>>

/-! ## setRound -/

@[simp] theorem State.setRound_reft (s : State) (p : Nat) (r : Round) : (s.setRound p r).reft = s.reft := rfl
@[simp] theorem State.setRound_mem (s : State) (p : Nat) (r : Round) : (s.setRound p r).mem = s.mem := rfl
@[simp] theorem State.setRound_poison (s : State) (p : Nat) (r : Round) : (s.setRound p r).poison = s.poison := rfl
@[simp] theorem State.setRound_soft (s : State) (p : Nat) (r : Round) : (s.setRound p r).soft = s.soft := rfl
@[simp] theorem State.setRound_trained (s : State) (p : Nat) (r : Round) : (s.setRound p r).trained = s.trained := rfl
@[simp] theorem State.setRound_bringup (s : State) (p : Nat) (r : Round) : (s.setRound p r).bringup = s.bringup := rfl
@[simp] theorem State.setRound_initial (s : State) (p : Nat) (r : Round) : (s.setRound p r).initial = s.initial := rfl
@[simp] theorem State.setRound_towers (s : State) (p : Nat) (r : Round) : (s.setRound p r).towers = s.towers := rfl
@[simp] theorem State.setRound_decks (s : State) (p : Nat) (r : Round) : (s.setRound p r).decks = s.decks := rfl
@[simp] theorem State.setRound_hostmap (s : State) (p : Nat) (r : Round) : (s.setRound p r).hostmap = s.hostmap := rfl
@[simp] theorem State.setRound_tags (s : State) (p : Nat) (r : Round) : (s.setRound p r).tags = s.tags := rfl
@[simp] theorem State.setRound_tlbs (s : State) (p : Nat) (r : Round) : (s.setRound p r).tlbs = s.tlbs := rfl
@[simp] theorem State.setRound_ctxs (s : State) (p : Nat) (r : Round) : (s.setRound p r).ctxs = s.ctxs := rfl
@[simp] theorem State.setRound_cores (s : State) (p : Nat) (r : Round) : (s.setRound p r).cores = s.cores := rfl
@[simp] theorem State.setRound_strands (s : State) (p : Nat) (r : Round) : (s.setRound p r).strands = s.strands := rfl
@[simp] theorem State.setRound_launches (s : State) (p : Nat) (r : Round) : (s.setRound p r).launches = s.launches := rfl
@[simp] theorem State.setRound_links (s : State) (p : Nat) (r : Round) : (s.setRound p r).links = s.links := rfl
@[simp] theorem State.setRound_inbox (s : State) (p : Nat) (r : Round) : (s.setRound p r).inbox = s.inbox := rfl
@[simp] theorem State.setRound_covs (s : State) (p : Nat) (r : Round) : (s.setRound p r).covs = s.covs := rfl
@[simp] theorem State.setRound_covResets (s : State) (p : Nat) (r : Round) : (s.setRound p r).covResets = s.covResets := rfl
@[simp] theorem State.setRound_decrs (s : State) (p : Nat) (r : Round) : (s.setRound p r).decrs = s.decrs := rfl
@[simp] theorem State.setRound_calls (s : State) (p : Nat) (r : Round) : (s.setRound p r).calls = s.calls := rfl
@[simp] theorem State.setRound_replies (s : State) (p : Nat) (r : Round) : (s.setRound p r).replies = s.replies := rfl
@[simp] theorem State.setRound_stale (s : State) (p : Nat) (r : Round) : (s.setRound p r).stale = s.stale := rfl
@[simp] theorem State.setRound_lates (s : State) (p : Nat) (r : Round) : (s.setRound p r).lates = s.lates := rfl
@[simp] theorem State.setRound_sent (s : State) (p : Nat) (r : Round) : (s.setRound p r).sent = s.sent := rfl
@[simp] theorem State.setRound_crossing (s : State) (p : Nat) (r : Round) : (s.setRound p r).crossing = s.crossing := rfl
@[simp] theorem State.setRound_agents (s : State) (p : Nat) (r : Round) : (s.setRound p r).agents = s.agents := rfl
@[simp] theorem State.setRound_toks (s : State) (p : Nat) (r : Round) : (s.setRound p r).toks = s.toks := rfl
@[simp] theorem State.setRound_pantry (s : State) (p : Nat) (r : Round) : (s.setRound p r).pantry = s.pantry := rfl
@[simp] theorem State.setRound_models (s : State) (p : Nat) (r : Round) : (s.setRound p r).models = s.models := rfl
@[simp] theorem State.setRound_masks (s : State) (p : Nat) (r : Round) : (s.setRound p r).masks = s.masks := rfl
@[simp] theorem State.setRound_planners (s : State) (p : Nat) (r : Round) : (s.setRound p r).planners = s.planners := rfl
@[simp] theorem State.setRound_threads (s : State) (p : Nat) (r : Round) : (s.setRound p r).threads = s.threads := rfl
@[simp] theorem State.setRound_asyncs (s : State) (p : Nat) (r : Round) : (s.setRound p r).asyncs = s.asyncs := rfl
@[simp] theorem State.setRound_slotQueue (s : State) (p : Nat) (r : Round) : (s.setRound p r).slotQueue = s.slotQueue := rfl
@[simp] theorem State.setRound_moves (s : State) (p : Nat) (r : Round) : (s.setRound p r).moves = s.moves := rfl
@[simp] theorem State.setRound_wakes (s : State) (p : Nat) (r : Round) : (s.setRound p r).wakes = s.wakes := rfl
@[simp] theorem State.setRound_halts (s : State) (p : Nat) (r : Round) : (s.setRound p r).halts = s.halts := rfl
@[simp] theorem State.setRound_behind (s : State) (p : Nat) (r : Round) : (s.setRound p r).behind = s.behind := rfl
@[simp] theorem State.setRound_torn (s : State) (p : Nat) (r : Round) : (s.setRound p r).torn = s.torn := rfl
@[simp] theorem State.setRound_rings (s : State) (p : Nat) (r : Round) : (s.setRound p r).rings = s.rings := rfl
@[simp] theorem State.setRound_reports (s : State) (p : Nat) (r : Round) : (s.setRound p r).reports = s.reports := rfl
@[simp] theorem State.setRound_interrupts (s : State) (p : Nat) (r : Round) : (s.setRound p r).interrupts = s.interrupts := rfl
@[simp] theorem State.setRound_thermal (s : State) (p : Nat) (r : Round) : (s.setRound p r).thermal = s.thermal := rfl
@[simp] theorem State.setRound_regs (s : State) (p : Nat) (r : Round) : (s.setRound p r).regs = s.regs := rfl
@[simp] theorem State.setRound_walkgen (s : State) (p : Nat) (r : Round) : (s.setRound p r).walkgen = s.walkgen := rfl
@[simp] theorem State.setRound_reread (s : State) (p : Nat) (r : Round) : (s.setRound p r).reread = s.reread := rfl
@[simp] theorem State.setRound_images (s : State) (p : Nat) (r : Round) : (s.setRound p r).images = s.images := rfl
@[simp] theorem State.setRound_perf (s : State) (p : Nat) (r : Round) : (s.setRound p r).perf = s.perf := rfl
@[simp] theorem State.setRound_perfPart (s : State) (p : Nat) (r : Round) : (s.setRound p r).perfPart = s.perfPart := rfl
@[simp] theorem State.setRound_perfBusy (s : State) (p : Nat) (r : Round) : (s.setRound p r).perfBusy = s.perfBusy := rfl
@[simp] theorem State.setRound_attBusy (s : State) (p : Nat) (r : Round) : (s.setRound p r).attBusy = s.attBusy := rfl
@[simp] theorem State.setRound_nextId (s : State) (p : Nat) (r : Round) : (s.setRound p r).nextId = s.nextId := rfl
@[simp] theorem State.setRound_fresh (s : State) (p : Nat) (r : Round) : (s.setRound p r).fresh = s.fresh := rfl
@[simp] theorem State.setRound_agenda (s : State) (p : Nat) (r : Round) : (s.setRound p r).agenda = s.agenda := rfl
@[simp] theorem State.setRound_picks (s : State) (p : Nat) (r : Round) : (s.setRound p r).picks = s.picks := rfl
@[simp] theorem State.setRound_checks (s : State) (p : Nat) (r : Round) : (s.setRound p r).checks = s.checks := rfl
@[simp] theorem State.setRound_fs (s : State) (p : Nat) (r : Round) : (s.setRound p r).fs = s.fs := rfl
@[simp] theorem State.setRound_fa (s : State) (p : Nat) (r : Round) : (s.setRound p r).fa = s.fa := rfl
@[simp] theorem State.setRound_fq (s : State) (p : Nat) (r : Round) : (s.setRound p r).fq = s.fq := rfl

<<
>>

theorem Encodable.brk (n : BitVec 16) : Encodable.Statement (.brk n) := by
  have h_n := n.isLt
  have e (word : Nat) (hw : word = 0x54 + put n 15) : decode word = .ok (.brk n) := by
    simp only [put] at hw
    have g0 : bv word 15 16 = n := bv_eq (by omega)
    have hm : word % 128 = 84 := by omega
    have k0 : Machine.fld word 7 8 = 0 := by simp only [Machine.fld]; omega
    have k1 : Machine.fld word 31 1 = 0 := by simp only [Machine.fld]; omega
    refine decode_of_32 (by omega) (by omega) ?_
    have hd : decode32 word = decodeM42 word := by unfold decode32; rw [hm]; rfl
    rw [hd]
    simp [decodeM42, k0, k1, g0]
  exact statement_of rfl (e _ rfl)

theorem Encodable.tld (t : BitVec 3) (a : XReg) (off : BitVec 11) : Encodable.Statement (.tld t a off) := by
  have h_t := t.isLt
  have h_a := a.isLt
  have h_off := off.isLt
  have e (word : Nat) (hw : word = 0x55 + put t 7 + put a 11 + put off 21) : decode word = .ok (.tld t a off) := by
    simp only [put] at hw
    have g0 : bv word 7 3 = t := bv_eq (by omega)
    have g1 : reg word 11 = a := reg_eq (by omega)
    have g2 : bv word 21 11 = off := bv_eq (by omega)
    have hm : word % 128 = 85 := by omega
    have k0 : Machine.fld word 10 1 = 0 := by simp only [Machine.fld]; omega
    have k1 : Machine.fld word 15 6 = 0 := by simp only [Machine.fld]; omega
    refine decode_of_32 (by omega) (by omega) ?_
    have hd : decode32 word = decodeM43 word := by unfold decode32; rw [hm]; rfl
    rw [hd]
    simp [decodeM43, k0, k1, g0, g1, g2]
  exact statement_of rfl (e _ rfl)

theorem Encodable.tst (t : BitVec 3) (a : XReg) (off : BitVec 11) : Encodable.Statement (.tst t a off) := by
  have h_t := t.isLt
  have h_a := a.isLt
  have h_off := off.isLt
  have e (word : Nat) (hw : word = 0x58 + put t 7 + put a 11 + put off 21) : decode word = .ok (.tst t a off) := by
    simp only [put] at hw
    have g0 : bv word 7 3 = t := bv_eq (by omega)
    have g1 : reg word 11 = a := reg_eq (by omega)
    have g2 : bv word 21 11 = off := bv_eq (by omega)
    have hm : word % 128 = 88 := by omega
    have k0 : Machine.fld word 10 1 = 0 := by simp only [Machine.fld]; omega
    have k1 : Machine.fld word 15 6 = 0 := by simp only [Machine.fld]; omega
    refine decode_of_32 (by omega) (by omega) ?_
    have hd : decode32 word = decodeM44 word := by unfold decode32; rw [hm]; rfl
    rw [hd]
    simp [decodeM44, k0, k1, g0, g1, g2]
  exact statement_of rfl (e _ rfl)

<<

(ACTIVITY)
Find "s.agents := rfl" in the entries above and copy that whole line exactly, then each line after it through the line that contains "s.rings := rfl".

(RESPONSE AREA)
@[simp] theorem State.setRound_agents (s : State) (p : Nat) (r : Round) : (s.setRound p r).agents = s.agents := rfl
@[simp] theorem State.setRound_toks (s : State) (p : Nat) (r : Round) : (s.setRound p r).toks = s.toks := rfl
@[simp] theorem State.setRound_pantry (s : State) (p : Nat) (r : Round) : (s.setRound p r).pantry = s.pantry := rfl
@[simp] theorem State.setRound_models (s : State) (p : Nat) (r : Round) : (s.setRound p r).models = s.models := rfl
@[simp] theorem State.setRound_masks (s : State) (p : Nat) (r : Round) : (s.setRound p r).masks = s.masks := rfl
@[simp] theorem State.setRound_planners (s : State) (p : Nat) (r : Round) : (s.setRound p r).planners = s.planners := rfl
@[simp] theorem State.setRound_threads (s : State) (p : Nat) (r : Round) : (s.setRound p r).threads = s.threads := rfl
@[simp] theorem State.setRound_asyncs (s : State) (p : Nat) (r : Round) : (s.setRound p r).asyncs = s.asyncs := rfl
@[simp] theorem State.setRound_slotQueue (s : State) (p : Nat) (r : Round) : (s.setRound p r).slotQueue = s.slotQueue := rfl
@[simp] theorem State.setRound_moves (s : State) (p : Nat) (r : Round) : (s.setRound p r).moves = s.moves := rfl
@[simp] theorem State.setRound_wakes (s : State) (p : Nat) (r : Round) : (s.setRound p r).wakes = s.wakes := rfl
@[simp] theorem State.setRound_halts (s : State) (p : Nat) (r : Round) : (s.setRound p r).halts = s.halts := rfl
@[simp] theorem State.setRound_behind (s : State) (p : Nat) (r : Round) : (s.setRound p r).behind = s.behind := rfl
@[simp] theorem State.setRound_torn (s : State) (p : Nat) (r : Round) : (s.setRound p r).torn = s.torn := rfl
@[simp] theorem State.setRound_rings (s : State) (p : Nat) (r : Round) : (s.setRound p r).rings = s.rings := rfl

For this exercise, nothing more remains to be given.